-- Opening Marker --
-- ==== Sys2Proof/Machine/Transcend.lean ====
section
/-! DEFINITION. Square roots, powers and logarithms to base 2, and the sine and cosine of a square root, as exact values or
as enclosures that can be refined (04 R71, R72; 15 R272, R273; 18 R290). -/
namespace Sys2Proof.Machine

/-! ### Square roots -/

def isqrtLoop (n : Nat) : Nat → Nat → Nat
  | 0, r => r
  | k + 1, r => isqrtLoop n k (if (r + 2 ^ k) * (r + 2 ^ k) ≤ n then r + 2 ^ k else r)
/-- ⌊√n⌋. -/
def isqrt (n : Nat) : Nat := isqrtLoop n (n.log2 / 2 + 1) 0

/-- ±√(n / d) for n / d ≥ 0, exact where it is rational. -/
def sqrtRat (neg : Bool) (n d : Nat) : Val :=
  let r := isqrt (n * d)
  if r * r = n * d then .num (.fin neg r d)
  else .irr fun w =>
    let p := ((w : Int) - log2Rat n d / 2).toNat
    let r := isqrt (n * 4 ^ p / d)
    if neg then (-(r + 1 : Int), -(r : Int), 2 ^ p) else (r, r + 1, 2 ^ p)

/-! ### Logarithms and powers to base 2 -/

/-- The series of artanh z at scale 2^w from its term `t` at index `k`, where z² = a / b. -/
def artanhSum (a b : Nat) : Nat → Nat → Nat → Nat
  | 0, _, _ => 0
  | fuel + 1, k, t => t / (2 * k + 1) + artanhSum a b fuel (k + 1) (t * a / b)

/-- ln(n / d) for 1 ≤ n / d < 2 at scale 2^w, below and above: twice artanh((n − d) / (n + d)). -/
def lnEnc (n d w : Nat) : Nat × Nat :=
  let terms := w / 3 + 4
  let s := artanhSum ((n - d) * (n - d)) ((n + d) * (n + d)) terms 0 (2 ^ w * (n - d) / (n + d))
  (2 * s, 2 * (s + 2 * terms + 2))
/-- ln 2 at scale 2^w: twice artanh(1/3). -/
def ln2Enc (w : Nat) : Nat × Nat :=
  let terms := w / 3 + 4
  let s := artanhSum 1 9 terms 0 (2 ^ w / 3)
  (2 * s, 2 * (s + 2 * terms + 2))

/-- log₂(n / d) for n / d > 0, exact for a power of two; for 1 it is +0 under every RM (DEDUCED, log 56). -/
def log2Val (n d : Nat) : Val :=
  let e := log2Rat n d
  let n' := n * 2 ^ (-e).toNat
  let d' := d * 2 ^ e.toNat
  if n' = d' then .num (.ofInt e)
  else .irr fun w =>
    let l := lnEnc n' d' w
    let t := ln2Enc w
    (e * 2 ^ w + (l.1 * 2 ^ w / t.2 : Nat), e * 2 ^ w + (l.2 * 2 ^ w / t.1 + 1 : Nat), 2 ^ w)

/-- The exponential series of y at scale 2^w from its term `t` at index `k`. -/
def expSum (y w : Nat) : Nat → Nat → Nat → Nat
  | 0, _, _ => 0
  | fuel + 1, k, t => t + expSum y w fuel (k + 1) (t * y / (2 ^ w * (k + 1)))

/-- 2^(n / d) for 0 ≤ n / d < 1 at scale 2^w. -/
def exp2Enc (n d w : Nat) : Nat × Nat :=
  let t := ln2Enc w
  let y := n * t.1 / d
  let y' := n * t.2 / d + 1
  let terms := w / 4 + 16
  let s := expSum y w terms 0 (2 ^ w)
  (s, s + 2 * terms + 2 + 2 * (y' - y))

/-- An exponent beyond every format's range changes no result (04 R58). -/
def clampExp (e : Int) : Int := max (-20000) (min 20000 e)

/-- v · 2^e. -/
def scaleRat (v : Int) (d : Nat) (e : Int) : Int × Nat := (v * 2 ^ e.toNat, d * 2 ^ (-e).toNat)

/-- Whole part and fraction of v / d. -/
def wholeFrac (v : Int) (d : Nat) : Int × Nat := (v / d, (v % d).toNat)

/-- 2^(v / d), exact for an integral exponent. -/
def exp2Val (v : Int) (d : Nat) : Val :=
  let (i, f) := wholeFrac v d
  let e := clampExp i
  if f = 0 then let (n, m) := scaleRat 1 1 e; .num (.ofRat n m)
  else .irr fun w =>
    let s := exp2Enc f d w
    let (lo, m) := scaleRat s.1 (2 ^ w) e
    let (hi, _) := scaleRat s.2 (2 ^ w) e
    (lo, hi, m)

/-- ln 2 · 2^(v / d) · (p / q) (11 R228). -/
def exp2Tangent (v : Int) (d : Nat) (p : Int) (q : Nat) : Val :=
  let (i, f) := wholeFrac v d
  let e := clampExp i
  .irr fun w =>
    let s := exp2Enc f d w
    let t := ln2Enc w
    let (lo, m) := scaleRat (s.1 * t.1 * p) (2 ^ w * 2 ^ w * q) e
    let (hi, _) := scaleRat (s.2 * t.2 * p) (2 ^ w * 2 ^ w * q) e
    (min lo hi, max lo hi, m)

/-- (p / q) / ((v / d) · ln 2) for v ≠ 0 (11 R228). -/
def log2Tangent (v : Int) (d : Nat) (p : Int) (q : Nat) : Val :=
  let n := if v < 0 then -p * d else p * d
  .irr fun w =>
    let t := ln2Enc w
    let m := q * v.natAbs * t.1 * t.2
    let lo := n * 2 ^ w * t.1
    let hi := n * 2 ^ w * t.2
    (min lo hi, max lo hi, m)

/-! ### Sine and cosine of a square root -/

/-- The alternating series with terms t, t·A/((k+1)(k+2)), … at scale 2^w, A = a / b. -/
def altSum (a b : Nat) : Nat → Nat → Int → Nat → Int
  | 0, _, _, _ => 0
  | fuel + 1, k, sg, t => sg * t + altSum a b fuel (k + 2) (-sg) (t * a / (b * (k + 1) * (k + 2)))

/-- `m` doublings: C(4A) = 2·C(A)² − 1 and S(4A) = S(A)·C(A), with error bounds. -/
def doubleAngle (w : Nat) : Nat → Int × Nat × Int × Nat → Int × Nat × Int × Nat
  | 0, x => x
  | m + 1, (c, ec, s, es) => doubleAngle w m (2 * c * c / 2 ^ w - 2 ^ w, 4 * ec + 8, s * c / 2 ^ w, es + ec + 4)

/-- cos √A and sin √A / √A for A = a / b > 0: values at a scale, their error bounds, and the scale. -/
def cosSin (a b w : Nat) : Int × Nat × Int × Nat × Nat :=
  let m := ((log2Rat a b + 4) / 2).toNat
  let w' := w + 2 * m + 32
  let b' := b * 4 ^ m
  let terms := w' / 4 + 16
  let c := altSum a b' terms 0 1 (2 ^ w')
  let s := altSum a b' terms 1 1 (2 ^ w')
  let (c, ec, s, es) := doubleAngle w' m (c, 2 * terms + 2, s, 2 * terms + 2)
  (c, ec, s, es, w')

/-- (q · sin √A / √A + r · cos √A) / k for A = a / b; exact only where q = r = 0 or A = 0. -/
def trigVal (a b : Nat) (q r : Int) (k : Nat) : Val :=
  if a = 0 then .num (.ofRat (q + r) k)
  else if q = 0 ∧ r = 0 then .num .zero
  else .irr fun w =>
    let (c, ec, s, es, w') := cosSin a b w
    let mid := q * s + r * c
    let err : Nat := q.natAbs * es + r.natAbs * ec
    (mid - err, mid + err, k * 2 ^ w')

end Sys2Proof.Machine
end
-- Closing Marker --
■ Problem:
Identify the lines of the entries containing the string "roots". Copy each such line.

■ Result:
/-! DEFINITION. Square roots, powers and logarithms to base 2, and the sine and cosine of a square root, as exact values or
/-! ### Square roots -/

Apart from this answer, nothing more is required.